BEGIN

theorem EncodeInRow.shiftWriteDm : ∀ g f x r i m, EncodeInRow.Statement (.shiftWriteDm g f x r i m) := by
  intro g f x r i m
  show (put 17 9#7 ||| put 16 (dagSelCode standardCodes g) ||| put 15 1#1 ||| put 11 (shiftFnCode f) ||| put 8
      (shiftXopCode standardCodes x) ||| putAccess standardCodes r i m) &&&
      0xFE8000#24 = 0x128000#24
  simp (disch := decide) only [putAccess, or_and_mask, put_and_mask, BitVec.or_zero, BitVec.zero_or]; rfl

theorem EncodeInRow.shiftWritePm : ∀ f x r i m, EncodeInRow.Statement (.shiftWritePm f x r i m) := by
  intro f x r i m
  show (put 16 0x11#8 ||| put 15 1#1 ||| put 11 (shiftFnCode f) ||| put 8 (shiftXopCode standardCodes x) |||
      putAccess standardCodes r i m) &&&
      0xFF8000#24 = 0x118000#24
  simp (disch := decide) only [putAccess, or_and_mask, put_and_mask, BitVec.or_zero, BitVec.zero_or]; rfl

theorem EncodeInRow.dualRead : ∀ pd dd pi pm di dm, EncodeInRow.Statement (.dualRead pd dd pi pm di dm) := by
  intro pd dd pi pm di dm
  show (putDual standardCodes pd dd pi pm di dm) &&& 0xC3FF00#24 = 0xC00000#24
  simp (disch := decide) only [putDual, or_and_mask, put_and_mask, BitVec.or_zero, BitVec.zero_or]; rfl

theorem EncodeInRow.compDualRead : ∀ pd dd op pi pm di dm,
    EncodeInRow.Statement (.compDualRead pd dd op pi pm di dm) := by
  intro pd dd op pi pm di dm
  show (putDual standardCodes pd dd pi pm di dm ||| putAluMac standardCodes op) &&& 0xC00000#24 = 0xC00000#24
  cases op
  all_goals (simp (disch := decide) only [putDual, putAluMac, or_and_mask, put_and_mask, BitVec.or_zero,
    BitVec.zero_or]; rfl)

theorem EncodeInRow.unused : ∀ u, EncodeInRow.Statement (.unused u) := by
  intro u
  show (put 16 0x08#8 ||| put 0 u) &&& 0xFF0000#24 = 0x080000#24
  simp (disch := decide) only [or_and_mask, put_and_mask, BitVec.or_zero, BitVec.zero_or]; rfl

end Sys2Proof.Laws
end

END

Directions:
Repeat the listing in its entirety, keeping each line as it is.

Solution to this exercise:
theorem EncodeInRow.shiftWriteDm : ∀ g f x r i m, EncodeInRow.Statement (.shiftWriteDm g f x r i m) := by
  intro g f x r i m
  show (put 17 9#7 ||| put 16 (dagSelCode standardCodes g) ||| put 15 1#1 ||| put 11 (shiftFnCode f) ||| put 8
      (shiftXopCode standardCodes x) ||| putAccess standardCodes r i m) &&&
      0xFE8000#24 = 0x128000#24
  simp (disch := decide) only [putAccess, or_and_mask, put_and_mask, BitVec.or_zero, BitVec.zero_or]; rfl

theorem EncodeInRow.shiftWritePm : ∀ f x r i m, EncodeInRow.Statement (.shiftWritePm f x r i m) := by
  intro f x r i m
  show (put 16 0x11#8 ||| put 15 1#1 ||| put 11 (shiftFnCode f) ||| put 8 (shiftXopCode standardCodes x) |||
      putAccess standardCodes r i m) &&&
      0xFF8000#24 = 0x118000#24
  simp (disch := decide) only [putAccess, or_and_mask, put_and_mask, BitVec.or_zero, BitVec.zero_or]; rfl

theorem EncodeInRow.dualRead : ∀ pd dd pi pm di dm, EncodeInRow.Statement (.dualRead pd dd pi pm di dm) := by
  intro pd dd pi pm di dm
  show (putDual standardCodes pd dd pi pm di dm) &&& 0xC3FF00#24 = 0xC00000#24
  simp (disch := decide) only [putDual, or_and_mask, put_and_mask, BitVec.or_zero, BitVec.zero_or]; rfl

theorem EncodeInRow.compDualRead : ∀ pd dd op pi pm di dm,
    EncodeInRow.Statement (.compDualRead pd dd op pi pm di dm) := by
  intro pd dd op pi pm di dm
  show (putDual standardCodes pd dd pi pm di dm ||| putAluMac standardCodes op) &&& 0xC00000#24 = 0xC00000#24
  cases op
  all_goals (simp (disch := decide) only [putDual, putAluMac, or_and_mask, put_and_mask, BitVec.or_zero,
    BitVec.zero_or]; rfl)

theorem EncodeInRow.unused : ∀ u, EncodeInRow.Statement (.unused u) := by
  intro u
  show (put 16 0x08#8 ||| put 0 u) &&& 0xFF0000#24 = 0x080000#24
  simp (disch := decide) only [or_and_mask, put_and_mask, BitVec.or_zero, BitVec.zero_or]; rfl

end Sys2Proof.Laws
end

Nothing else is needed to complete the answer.